The second-longest serving player in the Wolves squad overcame a battle with Ryan Bennett to make one of the three centre-back positions his own to begin his second season in the top-flight, playing 49 times as his side competed across four competitions.
A back three of Willy Boly, Conor Coady and Saiss was looking to be indestructible, with the trio producing some of the best returns from a Wolves defensive unit in the club’s short Premier League history. Conceding just 40 goals that season, the team was beginning to be renown around the footballing world for its doggedness at the back, and Saiss played a huge part in that.
There have also not been many better team players than Saiss during the past six years at Molineux. The versatility he has displayed season in, season out has stood him in good stead during his Wolves career, being a reliable pair of hands, wherever he is utilised on the pitch.

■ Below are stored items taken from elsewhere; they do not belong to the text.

-- ==== Sys2Proof/Machine/Task.lean ====
section
/-!
DEFINITION. Tasks: TSPAWN, TTIME, TDEP, TDEC and the watches, with the events of the timer wheel, the dispatcher, held
instances and settle groups (spec/14 R284-R299, spec/15 R318-R322).
-/

namespace Sys2Proof.Machine

/-! ### TSPAWN and TTIME -/

/-- Creates one lane's task: a task of a counter at zero is Ready at once (R287). -/
def State.spawnOne (s : State) (x : Spawn) : State × Nat :=
  if x.status != 0 then (s, x.status * 2 ^ 56)
  else
    let st : TState := match x.task.st with
      | .pending c => if s.counter c = 0 then .ready else .pending c
      | st => st
    let p := s.addTask x.lan { x.task with st }
    (p.1, (p.2.map (fun k => taskId x.lan k.slot k.gen)).getD 0)

/-- Creates the tasks in lane order, and writes each lane's result (R284, R320). -/
def State.spawnAll (s : State) (i : Instr) (r : Run) (d : Nat) (l : List Spawn) : State :=
  let p := l.foldl (fun (p : State × List LaneRes) x =>
    let q := p.1.spawnOne x
    (q.1, p.2 ++ [(x.lane, [(d, BitVec.ofNat 64 q.2)], 0)])) ((s.drainWave r.c.wid).releaseAs r.w 4, [])
  p.1.answerTagged i r (s.laneVals i r) p.2

/-- TSPAWN (R318, R320): a release at device scope. -/
def execTspawn (o : OpX) (s : State) : Host.Outcome State Fault Refusal :=
  s.issue (.tspawn o) (tspawnWait o) (fun s r =>
    match s.tspawnFault o r with
    | some s' => s'
    | none => s.spawnAll (.tspawn o) r o.a.d.toNat (s.spawns o r))

/-- TTIME (R319, R320): a release at device scope. -/
def execTtime (o : OpA) (s : State) : Host.Outcome State Fault Refusal :=
  s.issue (.ttime o) (ttimeWait o) (fun s r =>
    match s.ttimeFault o r with
    | some s' => s'
    | none => s.spawnAll (.ttime o) r o.d.toNat (s.timedSpawns o r))

/-! ### Counters -/

/-- The counters that the lanes of an instruction name (DEDUCED, log 43). -/
def State.counterOps (s : State) (i : Instr) (r : Run) : List (Nat × Nat × Nat) :=
  (lanesOf r.ex).map (fun t =>
    let v := s.srcVals r.w i t
    (t, (v.getD 0 0).toNat % 65536, (v.getD 1 0).toNat % 65536))

/-- Executing lanes whose counter lies outside the grant (R287; DEDUCED, log 43). -/
def State.ungranted (s : State) (r : Run) (l : List (Nat × Nat)) : Lanes :=
  maskOf ((l.filter (fun x => !s.granted r.w.ctx x.2)).map Prod.fst)

/-- TDEP (R321): sets counters in lane order; each lane's destination receives the value before. -/
def execTdep (o : OpA) (s : State) : Host.Outcome State Fault Refusal :=
  s.issue (.tdep o) noWait (fun s r =>
    let l := s.counterOps (.tdep o) r
    let closed := s.ungranted r (l.map (fun x => (x.1, x.2.1)))
    if closed != 0 then s.grantTrap r closed
    else
      let p := l.foldl (fun (p : State × List LaneRes) x =>
        (p.1.putCounter x.2.1 (BitVec.ofNat 16 x.2.2), p.2 ++ [(x.1, [(o.d.toNat, (p.1.counter x.2.1).setWidth 64)], 0)])) (s, [])
      p.1.answerTagged (.tdep o) r (s.laneVals (.tdep o) r) p.2)

/-- Lowers the lanes' counters in lane order until one underflows: the state, the results of the applied lanes, and the
lane that underflows with its counter (DEDUCED, log 43). -/
def State.decAll (s : State) (d : Nat) : List (Nat × Nat) → State × List LaneRes × Option (Nat × Nat)
  | [] => (s, [], none)
  | (t, c) :: l =>
    match s.decCounter c with
    | none => (s, [], some (t, c))
    | some s' =>
      let q := s'.decAll d l
      (q.1, (t, [(d, (s'.counter c).setWidth 64)], 0) :: q.2.1, q.2.2)

/-- TDEC (R322): a release at device scope. On underflow the lanes below are applied, and the trap names the lane. -/
def execTdec (o : OpA) (s : State) : Host.Outcome State Fault Refusal :=
  s.issue (.tdec o) noWait (fun s r =>
    let l := (s.counterOps (.tdec o) r).map (fun x => (x.1, x.2.1))
    let closed := s.ungranted r l
    if closed != 0 then s.grantTrap r closed
    else
      let p := ((s.drainWave r.c.wid).releaseAs r.w 4).decAll o.d.toNat l
      match p.2.2 with
      | none => p.1.answerTagged (.tdec o) r (s.laneVals (.tdec o) r) p.2.1
      | some (t, c) =>
        ((p.1.writeRegsOf (.tdec o) r none p.2.1).modWave r.c.wid Wave.passEntry).precise r { r.trap 0x09 (1#32 <<< t) with info := BitVec.ofNat 64 c })

/-! ### Watches (R297) -/

/-- Registers one lane's watch: the state and the version word read. -/
def State.watchOne (s : State) (ctx ctr : Nat) (loc : Loc) (settle : Word) : State × Word :=
  let w := s.version loc
  let tile := match loc with
    | .mem pa => pa / 4096
    | _ => 0
  let v : Watch := { id := s.nextKey, ctx, tile, ctr, settle }
  let s := { s with nextKey := s.nextKey + 1 }
  if w.getLsbD 62 then (s, w)
  else if w.getLsbD 63 then (s.fireWatch v w, w)
  else
    let s := (s.modLantern (ctr / 4096 % 16) (fun l => { l with watches := l.watches ++ [v] })).settleAdd ctx settle 1
    (if w.toNat % 2 ^ 32 = 0 then s else s.fireWatch v w, w)

/-- TDEP.watch (R297, R321). -/
def execTdepWatch (o : OpA) (s : State) : Host.Outcome State Fault Refusal :=
  s.issue (.tdepWatch o) (tdepWatchWait o) (fun s r =>
    let l := s.watchOps o r
    let f := s.watchLocs o r
    let stage := fun (l : List (Nat × Word × Flt)) => (l.map (·.2.2.stage)).foldl min 9
    let fault := if stage f.2.1 < stage f.1 then s.raise r accAtomic.kind f.2.1 else s.raise r accLoad.kind f.1
    let closed := s.ungranted r (l.map (fun x => (x.1, x.2.1)))
    match fault with
    | some s' => s'
    | none =>
      if closed != 0 then s.grantTrap r closed
      else
        let s := s.touch r.w.ctx (l.map (·.2.2.1))
        let p := l.foldl (fun (p : State × List LaneRes) x =>
          let q := p.1.watchOne r.w.ctx x.2.1 ((aget? f.2.2 x.1).getD (.mem 0)) x.2.2.2
          (q.1, p.2 ++ [(x.1, [(o.d.toNat, q.2)], 0)])) (s, [])
        p.1.answerTagged (.tdepWatch o) r (s.laneVals (.tdepWatch o) r) p.2)

/-! ### Events of the lantern -/

/-- A task's context is not frozen (R286). -/
def State.taskRuns (s : State) (k : Task) : Bool := ((s.ctx? k.ctx).map (fun c => c.st == .running)).getD false

/-- Tasks of a lantern that a tick of the timer wheel releases, in the order of their TTIMEs: none between two ticks (R289,
R438). -/
def State.dueTasks (s : State) (l : Lantern) : List Task :=
  if s.dev.wheelAt != s.dev.clk then []
  else sortTasks (l.tasks.filter (fun k => match k.st with
    | .timed t => decide (t ≤ s.dev.ptp) && s.taskRuns k
    | _ => false))

/-- TIMER_WHEEL_TICK (R289). -/
def execTimerWheelTick (lantern : Nat) (s : State) : Host.Outcome State Fault Refusal :=
  match s.lanterns[lantern]? with
  | none => .next s
  | some l => .next (s.makeReady lantern (s.dueTasks l))

/-- The head of the dispatcher: the first Ready task of the lowest priority whose context is not frozen (R290). -/
def State.headTask (s : State) (l : Lantern) : Option Task :=
  let ready := sortTasks (l.tasks.filter (fun k => k.st == .ready && s.taskRuns k))
  (List.range 24).findSome? (fun p => ready.find? (fun k => k.prio == p))

/-- The tasks that share the head's wave, the head first. -/
def Lantern.gather (l : Lantern) (h : Task) : List Task :=
  (sortTasks (l.tasks.filter (fun k => k.st == .ready && k.ctx == h.ctx && k.entry == h.entry && k.prio == h.prio))).take 32

/-- The place of a wave of one object on a lantern: the lowest core, then the lowest quadrant, that fits. -/
def State.placeFor (s : State) (lantern : Nat) (o : CodeObj) : Option (Nat × Nat) :=
  (List.range Config.coresPerLantern).findSome? (fun c =>
    ((List.range 4).find? (fun q => s.coreFits (24 * lantern + c) o.full q 1)).map (fun q => (24 * lantern + c, q)))

/-- The wave of gathered tasks (R291). -/
def taskWave (ctx lantern wg core quad : Nat) (o : CodeObj) (ks : List Task) (clk : Nat) : Wave :=
  let one := ks.length == 1
  let at_ := fun (k : Task) (r : Nat) => if r = 0 then k.arg else if r = 1 then BitVec.ofNat 64 (taskId lantern k.slot k.gen) else k.ver
  let pc := o.at ((o.entry.getD 0 none).getD 0)
  let base : Wave :=
    { ctx, slot := 0, kind := .task, wg, idx := 0, core, quad, rate := 0, trapbase := o.trapStart, admitted := clk
      threads := (List.range 32).map (fun i =>
        match ks[i]? with
        | some k => { freshThread pc (BitVec.ofNat 64 i) with el := { task := k.slot, obj := k.gen } }
        | none => absent) }
  (List.range 3).foldl (fun w r =>
    let w := ks.zipIdx.foldl (fun (w : Wave) e => w.setReg r e.2 (at_ e.1 r)) w
    w.setTag r (if one then .u ((ks.head?.map (fun k => at_ k r)).getD 0) else .g)) base

/-- Dispatches gathered tasks to a place. -/
def State.dispatch (s : State) (lantern : Nat) (h : Task) (ks : List Task) (core quad : Nat) : State :=
  let k := s.nextKey
  let slot := (s.freeSlot h.ctx).getD 0
  let wid := widOf h.ctx slot
  let unit : Launch :=
    { ctx := h.ctx, ord := 0, pc := 0, obj := h.obj, gangs := 1, gsize := 1, wgsize := 32, isTask := true, nextGang := 1 }
  let gang : Gang := { ctx := h.ctx, launch := k, idx := 0, core, members := [k + 2] }
  let group : Workgroup :=
    { ctx := h.ctx, gang := k + 1, member := 0, core, size := 32, nwave := 1, quad, full := true, coarse := 3 }
  let s := { s with
    nextKey := k + 3, launches := s.launches ++ [(k, unit)], gangs := s.gangs ++ [(k + 1, gang)], wgs := s.wgs ++ [(k + 2, group)] }
  let s := s.addWave (taskWave h.ctx lantern (k + 2) core quad h.obj ks s.dev.clk)
  let run := fun (x : Task) =>
    match ks.findIdx? (fun (y : Task) => y.order == x.order) with
    | some lane => { x with st := .running wid lane }
    | none => x
  s.modLantern lantern (fun l => { l with
    starving := l.starving.filter (fun o => !ks.any (fun y => y.order == o)), tasks := l.tasks.map run })

/-- TASK_DISPATCH (R290). -/
def execTaskDispatch (lantern : Nat) (s : State) : Host.Outcome State Fault Refusal :=
  match s.lanterns[lantern]? with
  | none => .next s
  | some l =>
    match s.headTask l with
    | none => .next s
    | some h =>
      match s.placeFor lantern h.obj, s.freeSlot h.ctx with
      | some (core, quad), some _ =>
        if s.slotsLeft h.ctx = 0 then .next s else .next (s.dispatch lantern h (l.gather h) core quad)
      | _, _ => .next s

/-- The head task has waited 400 µs without a core (R293). -/
def State.headStarves (s : State) (l : Lantern) : Bool :=
  ((s.headTask l).map (fun h => decide (h.since + Config.ticks400us ≤ s.dev.clk))).getD false

/-- A task that starved as the head waits still. -/
def State.starved (s : State) (l : Lantern) : Bool :=
  l.tasks.any (fun k => k.st == .ready && s.taskRuns k && l.starving == some k.order)

/-- TASK_HEAD_STARVATION (R293). -/
def execTaskHeadStarvation (lantern : Nat) (s : State) : Host.Outcome State Fault Refusal :=
  match s.lanterns[lantern]? with
  | none => .next s
  | some l =>
    if !s.starved l && s.headStarves l then .next (s.modLantern lantern (fun l => { l with starving := (s.headTask l).map (·.order) }))
    else .next s

/-- HELD_INSTANCE_ADMIT (R298): the oldest held instance takes the lowest free slot and enters its ready queue. -/
def execHeldInstanceAdmit (lantern : Nat) (s : State) : Host.Outcome State Fault Refusal :=
  match s.lanterns[lantern]? with
  | none => .next s
  | some l =>
    match (sortTasks (s.heldOn l)).head?, l.freeTask with
    | some k, some slot =>
      let rest := { l with tasks := l.tasks.filter (fun x => x.order != k.order) }
      let p := rest.place { k with st := .ready, order := s.nextKey, since := s.dev.clk } slot
      .next { s.modLantern lantern (fun _ => p.1) with nextKey := s.nextKey + 1 }
    | _, _ => .next s

/-- An instance's writes have been acknowledged (R299). -/
def State.settled (s : State) (x : Settling) : Bool :=
  match s.wave? x.wid with
  | none => true
  | some w => w.mitten.all (fun e => e.st == .fault || !x.seqs.contains e.seq)

/-- SETTLE_DECREMENT (R299). -/
def execSettleDecrement (inst : Nat) (s : State) : Host.Outcome State Fault Refusal :=
  match s.settling.find? (fun x => x.id == inst) with
  | none => .next s
  | some x =>
    if s.settled x then .next (({ s with settling := s.settling.filter (fun y => y.id != inst) }).settleAdd x.ctx x.word (-1))
    else .next s

end Sys2Proof.Machine
end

None more so than during a Covid-hit campaign last season when Nuno opted to try Saiss out as a left wing-back following injuries to all three of his other options in said position.
But it wouldn’t be like Saiss to turn his nose up at a challenge. Instead, he stuck to his task and gave the role 100 per cent commitment.
During a season when Wolves picked up just 45 points, seven of those came in the three games where he was asked to play out of position – helping his team to 1-0 victories over Fulham and Leeds United as well as a 1-1 draw at home to Newcastle.
The versatility, the giving his all to the shirt and the never-say-die attitude is something that has endeared him to generations of Wolves supporters. All fans ask of their players is that they give everything possible on the pitch, and Saiss is someone who has that character in abundance.
An entertainer off the pitch, a fighter on it. With cult hero status in the bag, the man himself sums up his Wolves career better than anyone:
“I’m maybe not the best player in this club or the best player in the club’s history, but I would like to be remembered as a player who gives his all for this club and for our fans.”
You definitely will, Romain. Your contribution will never be forgotten.